Spinoza has been called “the father of scientific thought” – journalistic bombast maybe, but acknowledgement of his pioneer status. His writings were lab notes, not really literature, reporting findings. He thought for the hell of it and caught hell for it. Nowadays everybody blabs – or tweets – but back then, it was dangerous. You said what you were supposed to, not what you saw. The penalty for candor was – don’t ask. Rulers hate thinking because it corrodes the myths that sustain their rule. Bosses seek obedience, compliance, marching in lockstep, subordinates who salute. Better docile toadies than smarties with their notions.

Free thought isn’t dangerous in today’s America, but it may become so. More and more bullies insist on blind allegiance to cockamamie claims. Dissenters are purged, truth is mocked. Totalitarian zealotry infects more citizens. Freedom more and more means freedom to salute.

I may never fathom Spinoza the philosopher, but Spinoza the man I’m sweet on. I find him in his story and shavings, not his tracts. He foreswore his boyhood religion – roger that. He resisted enlistment in any of the dogmas howling at his door. He loved jawing with friends but fled controversy. Fame and fortune he eschewed as distractions. He hid in politeness. He seems to have foregone sex, poor guy. His curiosity enslaved him. He wanted to know, know more, dig ever deeper into the intoxicating mystery of Man. He thought freely when thinking freely could be suicidal. He hacked a trail for others to follow.

I feel him in his simple study thinking. A bed, table, a few books, foolscap and quill, a candle, few comforts, he doesn’t care, he’s elsewhere, lost in his thoughts. Discovery is rapture: the amazing things you find if you keep looking. He must have known his prose was impenetrable but how could he do justice to complex perceptions in convenient prose? He wrote for an imaginary reader who might never materialize, but so what? His devotion to truth was pure, passionate as a hermit’s in his cave, private as prayer.

A hero – to this faraway follower: forefather, pioneer. Thinking – for oneself – was so new then and daring. The thrill!

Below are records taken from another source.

-- ==== Sys2Proof/Machine/Transcend.lean ====
section
/-! DEFINITION. Machine/Transcend.lean: the functions of R60, correctly rounded (R53).

Each value is enclosed between two integers times 3^-p. When both ends round alike, that is the result; it is never exact, since the exact
cases are taken apart. When they do not, p is doubled, up to 200·2^60: no operand gets that far, since in every case the exact value is a
number whose distance from the rationals has a known lower bound (log entry 9). -/

namespace Sys2Proof.Machine

open Sys2Proof Tern

/-- The precisions of the enclosures, in turn. -/
def tsPrecs : List Nat := (List.range 61).map fun k => 200 * 2 ^ k
/-- The scale of precision p: 3^p. -/
def tsS (p : Nat) : Int := pow3 p
/-- Half the width of an enclosure of precision p, in units: above the sum of all truncation errors, fewer than 10^4 a term. -/
def tsErr (p : Nat) : Int := 100000 * p

/-- Sum of z^(2k+1)/(2k+1) from the term q = z^(2k+1) on, at scale u. -/
def atanhFrom (u z2 : Int) : Nat → Nat → Int → Int → Int
  | 0, _, _, acc => acc
  | fuel + 1, k, q, acc => atanhFrom u z2 fuel (k + 2) (q * z2 / u) (acc + q / k)

/-- artanh of z/3^p, |z| at most half of 3^p. -/
def atanhS (p : Nat) (z : Int) : Int := atanhFrom (tsS p) (z * z / tsS p) p 1 z 0

/-- ln 3 = 2·artanh(1/2). -/
def ln3S (p : Nat) : Int := 2 * atanhS p (tsS p / 2)

/-- Sum of r^k/k! from the term t on, at scale u. -/
def expFrom (u r : Int) : Nat → Nat → Int → Int → Int
  | 0, _, _, acc => acc
  | fuel + 1, k, t, acc => expFrom u r fuel (k + 1) (t * r / (u * k)) (acc + t)

/-- e^(r/3^p), |r| below 3^p. -/
def expS (p : Nat) (r : Int) : Int := expFrom (tsS p) r p 1 (tsS p) 0

/-- m·3^e at the scale; e is at least -200. -/
def atScale (p : Nat) (m e : Int) : Int := m * pow3 (e + p).toNat

/-- The result enclosed by v ± tsErr p units of 3^(e - p), of sign s, v positive and far above tsErr; none where its ends round apart. -/
def enclosedAt (f : Fmt) (s : Int) (p : Nat) (v e : Int) : Option FRes :=
  let a := f.round (v - tsErr p).toNat 1 (e - p)
  let b := f.round (v + tsErr p).toNat 1 (e - p)
  if a.q = b.q ∧ a.g = b.g then some (.num s (2 * v.toNat + 1) 2 (e - p)) else none

/-- The result enclosed by g at the first precision that decides it: g gives a positive value and its exponent. The last arm, which no
operand reaches, makes it total (log entry 9). -/
def enclosed (f : Fmt) (s : Int) (g : Nat → Int × Int) (code : Nat) (m x : Int) : List Nat → FRes
  | [] =>
    let v := g 200
    if Config.hardCase code m x then .num s (2 * (v.1 - tsErr 200).toNat + 1) 2 (v.2 - 200) else .num s (2 * (v.1 + tsErr 200).toNat + 1) 2 (v.2 - 200)
  | p :: r => match enclosedAt f s p (g p).1 (g p).2 with
    | some y => y
    | none => enclosed f s g code m x r

/-- Nearest integer to a/b, b positive. -/
def nearest (a b : Int) : Int := (2 * a + b) / (2 * b)

/-- m·3^e exceeds c in magnitude. -/
def beyond (m e : Int) (c : Int) : Bool :=
  if e ≥ 0 then decide (e > 30) || decide ((m.natAbs : Int) * pow3 e.toNat > c) else decide ((m.natAbs : Int) > c * pow3 (-e).toNat)

/-- e^y·3^n at the scale, for y with |y| below 300: the fixed-point value and the power of three. -/
def expOf (p : Nat) (y : Int) : Int × Int := let n := nearest y (ln3S p); (expS p (y - n * ln3S p), n)

/-- e^x (R60). -/
def expV (f : Fmt) : FV → FRes
  | .inf s => if s = 1 then .inf 1 false else .zero
  | .fin m e =>
    if m = 0 then .num 1 1 1 0
    else if beyond m e 200 then .num 1 1 1 (if 0 < m then 400 else -400)
    else enclosed f 1 (fun p => expOf p (atScale p m e)) 1 m e tsPrecs
  | .nan _ => .invalid

/-- 3^n of an integer n as a result: exact in the normal range (R60); an underflow is inexact even where the subnormal is exact (R375), so
a tail that changes no rounding stands behind it (log entry 128). -/
def exp3Int (f : Fmt) (n : Int) : FRes := if n < f.emin then .num 1 (2 * 3 ^ 100 + 1) (2 * 3 ^ 100) n else .num 1 1 1 n

/-- 3^x (R60). -/
def exp3V (f : Fmt) : FV → FRes
  | .inf s => if s = 1 then .inf 1 false else .zero
  | .fin m e =>
    if m = 0 then .num 1 1 1 0
    else if beyond m e 300 then .num 1 1 1 (if 0 < m then 400 else -400)
    else
      let n := if e ≥ 0 then m * pow3 e.toNat else shr m (-e).toNat
      let frac (p : Nat) : Int := atScale p m e - n * tsS p
      if frac 200 = 0 then exp3Int f n
      else enclosed f 1 (fun p => (expS p (frac p * ln3S p / tsS p), n)) 2 m e tsPrecs
  | .nan _ => .invalid

/-- Trits of a positive magnitude: least t with 2·m ≤ 3^(t+1), from t on. -/
def topFrom (m : Nat) : Nat → Nat → Nat
  | 0, t => t
  | fuel + 1, t => if 2 * m ≤ Nat.pow 3 (t + 1) then t else topFrom m fuel (t + 1)

/-- The highest trit of a positive significand. -/
def topTrit (m : Int) : Nat := topFrom m.natAbs 60 0

/-- ln of m·3^e, m positive: the power of three taken out, and ln of the rest at the scale. -/
def lnParts (p : Nat) (m e : Int) : Int × Int :=
  let t := topTrit m
  (e + t, 2 * atanhS p ((m - pow3 t) * tsS p / (m + pow3 t)))

/-- A signed value enclosed; its sign shows at the first precision. -/
def enclosedS (f : Fmt) (g : Nat → Int) (code : Nat) (m x : Int) : FRes :=
  enclosed f (sgn (g 200)) (fun p => ((g p).natAbs, 0)) code m x tsPrecs

/-- ln x (R56, R60). -/
def logV (f : Fmt) : FV → FRes
  | .inf s => if s = 1 then .inf 1 false else .invalid
  | .fin m e =>
    if m = 0 then .inf (-1) true else if m < 0 then .invalid
    else if e + topTrit m = 0 ∧ m = pow3 (topTrit m) then .zero
    else enclosedS f (fun p => (lnParts p m e).1 * ln3S p + (lnParts p m e).2) 3 m e
  | .nan _ => .invalid

/-- log3 x (R56, R60). -/
def log3V (f : Fmt) : FV → FRes
  | .inf s => if s = 1 then .inf 1 false else .invalid
  | .fin m e =>
    if m = 0 then .inf (-1) true else if m < 0 then .invalid
    else if m = pow3 (topTrit m) then FRes.ofFin (e + topTrit m) 0
    else enclosedS f (fun p => (lnParts p m e).1 * tsS p + (lnParts p m e).2 * tsS p / ln3S p) 4 m e
  | .nan _ => .invalid

/-- tanh of |m·3^e| at the scale. -/
def tanhAt (p : Nat) (m e : Int) : Int :=
  let r := expOf p (2 * atScale p m.natAbs e)
  let ex := r.1 * pow3 r.2.toNat
  (ex - tsS p) * tsS p / (ex + tsS p)

/-- tanh x (R60): below 3^-60 in magnitude it is x less a tail, beyond 60 it is ±1 less a tail. -/
def tanhV (f : Fmt) : FV → FRes
  | .inf s => FRes.ofFin s 0
  | .fin m e =>
    if m = 0 then .zero
    else if beyond m e 60 then .num (sgn m) (2 * 3 ^ 100 - 1) (2 * 3 ^ 100) 0
    else if !beyond m (e + 60) 1 then .num (sgn m) (m.natAbs * (2 * 3 ^ 100 - 1)) (2 * 3 ^ 100) e
    else enclosed f (sgn m) (fun p => (tanhAt p m e, 0)) 5 m e tsPrecs
  | .nan _ => .invalid

end Sys2Proof.Machine
end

You can hear Spinoza thinking through his prose: if this is true, then this must be, then this, who cares where this trail is taking me! If the God of the Bible turns out to be a communal fantasy, a fraud even, so be it, that’s where the evidence leads. Let’s just make God synonymous with Nature – He’s everywhere, always, everything; that way we don’t need to deny His existence. God is this world He’s created, not separable from it: as Yeats would put it a few centuries later, “How can we know the dancer from the dance?”

Spinoza did not go with the flow, nod automatically as a dashboard doll. He dressed nicely and greeted his neighbors, while thinking his thoughts undeterred. His courage encourages.

This is the fifth of seven reflections on my new pal.